One way of thinking of much of what is happening in the Northern Territory is that at its heart it is about ensuring that children are able to attend school. That means you need to have housing right, you need to have health right, you need to have safe communities and you need to have communities with a commitment to learning.
After school, we are also recognising that it is important to provide additional employment opportunities. Our government has created 50 additional Aboriginal ranger positions. We have offered up to 100 local traineeships for people in remote communities and provided a job guarantee to young people completing year 12 in Territory growth towns.
I see much of this when I visit the Wreck Bay community, and people there speak about their pride of the work that is being done in the Booderee National Park. Taking care of country is something that Indigenous peoples have done for tens of thousands of years, and supporting the work of Indigenous people working in national parks is absolutely vital.

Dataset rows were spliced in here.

-- ==== Sys2Proof/Tests/Slice0.lean ====
section
/-! SUPPORT. Tests and witnesses. Expected results are spec/95_test_vectors.md's: S1 to S10 of its section 1, or the row
of the section named in the docstring. Each test runs one step of the word, which the host has placed at 0x200. -/

namespace Sys2Proof.Tests

open Sys2Proof Sys2Proof.Machine

/-! ### Helpers -/

/-- The state an outcome answers, or the reset state. -/
def after : Result → State
  | .next t => t
  | _ => State.reset

/-- One step of the word from the state, the word placed at the fetch address. -/
def run (w : Nat) (s : State) : State := after (step (s.withFetchWord 16 w))

/-- The reset state with some registers set. -/
def regs (l : List (Reg × Byte)) : State := l.foldl (fun s p => s.writeV p.1 p.2) State.reset

/-- The state with some bytes of memory set. -/
def bytes (a : Nat) (bs : List Byte) (s : State) : State := s.writeMem (Memory.fill s.mem a bs)

/-- The bytes at a, a+1, …. -/
def peek (s : State) (a n : Nat) : Option (List Byte) := Memory.readBytes s.mem a n

/-- The state with one pixel lit. -/
def lit (x y : Nat) (s : State) : State := s.writeDisp (s.disp.set (pixelIndex x y) true)

/-- The state with some keys pressed. -/
def keys (l : List (Fin 16)) (s : State) : State := l.foldl (fun s k => s.writeKey k true) s

/-- The state after a transaction, with what was put out. -/
def perform (tr : Transaction) (s : State) : State × List Output :=
  match transact tr s with
  | .next r => r
  | _ => (State.reset, [])

/-- The reset state halted by a fault. -/
def halted : State := State.reset.enterFault .decodeFault 0x200 (some 0)

/-! ### Ill-formed words: each check of the opcode map refuses one (R81; 95_test_vectors.md 2.1) -/

theorem test_illformed_family0 : wordWellFormed 0x0123 = false ∧ decode 0x0123 = none := by decide

theorem test_illformed_family0_neighbours : wordWellFormed 0x00E1 = false ∧ wordWellFormed 0x00FF = false := by decide

theorem test_illformed_family5 : wordWellFormed 0x5121 = false ∧ decode 0x5121 = none := by decide

theorem test_illformed_family8 :
    wordWellFormed 0x8008 = false ∧ wordWellFormed 0x800F = false ∧ decode 0x8008 = none ∧ decode 0x800F = none := by
  decide

theorem test_illformed_family9 : wordWellFormed 0x9001 = false ∧ decode 0x9001 = none := by decide

theorem test_illformed_familyE :
    wordWellFormed 0xE000 = false ∧ wordWellFormed 0xE09F = false ∧ decode 0xE000 = none ∧ decode 0xE09F = none := by
  decide

theorem test_illformed_familyF :
    wordWellFormed 0xF000 = false ∧ wordWellFormed 0xF0FF = false ∧ wordWellFormed 0xFFFF = false ∧
      decode 0xF0FF = none := by
  decide

/-- The refused word raises DecodeFault in a step. -/
theorem test_illegal_word_faults :
    (run 0x8128 State.reset).fault = some ⟨.decodeFault, 0x200, some 0x8128⟩ ∧ (run 0x8128 State.reset).pc = 0x200 := by
  decide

It is also important that we ensure that Australia's public service looks like the community it serves, so I want to acknowledge the work that has been done by the Community and Public Sector Union on making sure the government stays on track for our target to increase Indigenous employment in the Australian Public Service to a target of 2.7 per cent by 2015. This was an issue that was brought to my attention when the local Community and Public Sector Union moved a motion at the last ACT Labor Party branch meeting which noted that the State of the Service Report 2010-11 had found a decrease in Indigenous employees from 3,383 to 3,2036—a four per cent drop and the first fall in the number of Indigenous public servants since 2010.
I believe that maintaining Indigenous employment in the Public Service is important not only as a way of making sure that Indigenous Australians have jobs but it is also important as a way of ensuring that the decisions that come out of the public sector are right for all Australians. So I have been working over recent months with ministers and speaking with them directly about the strategies that they are employing in order to boost Indigenous representation in the Public Service through programs that range from mentoring to providing apprenticeships, training programs, links with universities and making sure that Indigenous Australians are attracted to and retained by the public sector.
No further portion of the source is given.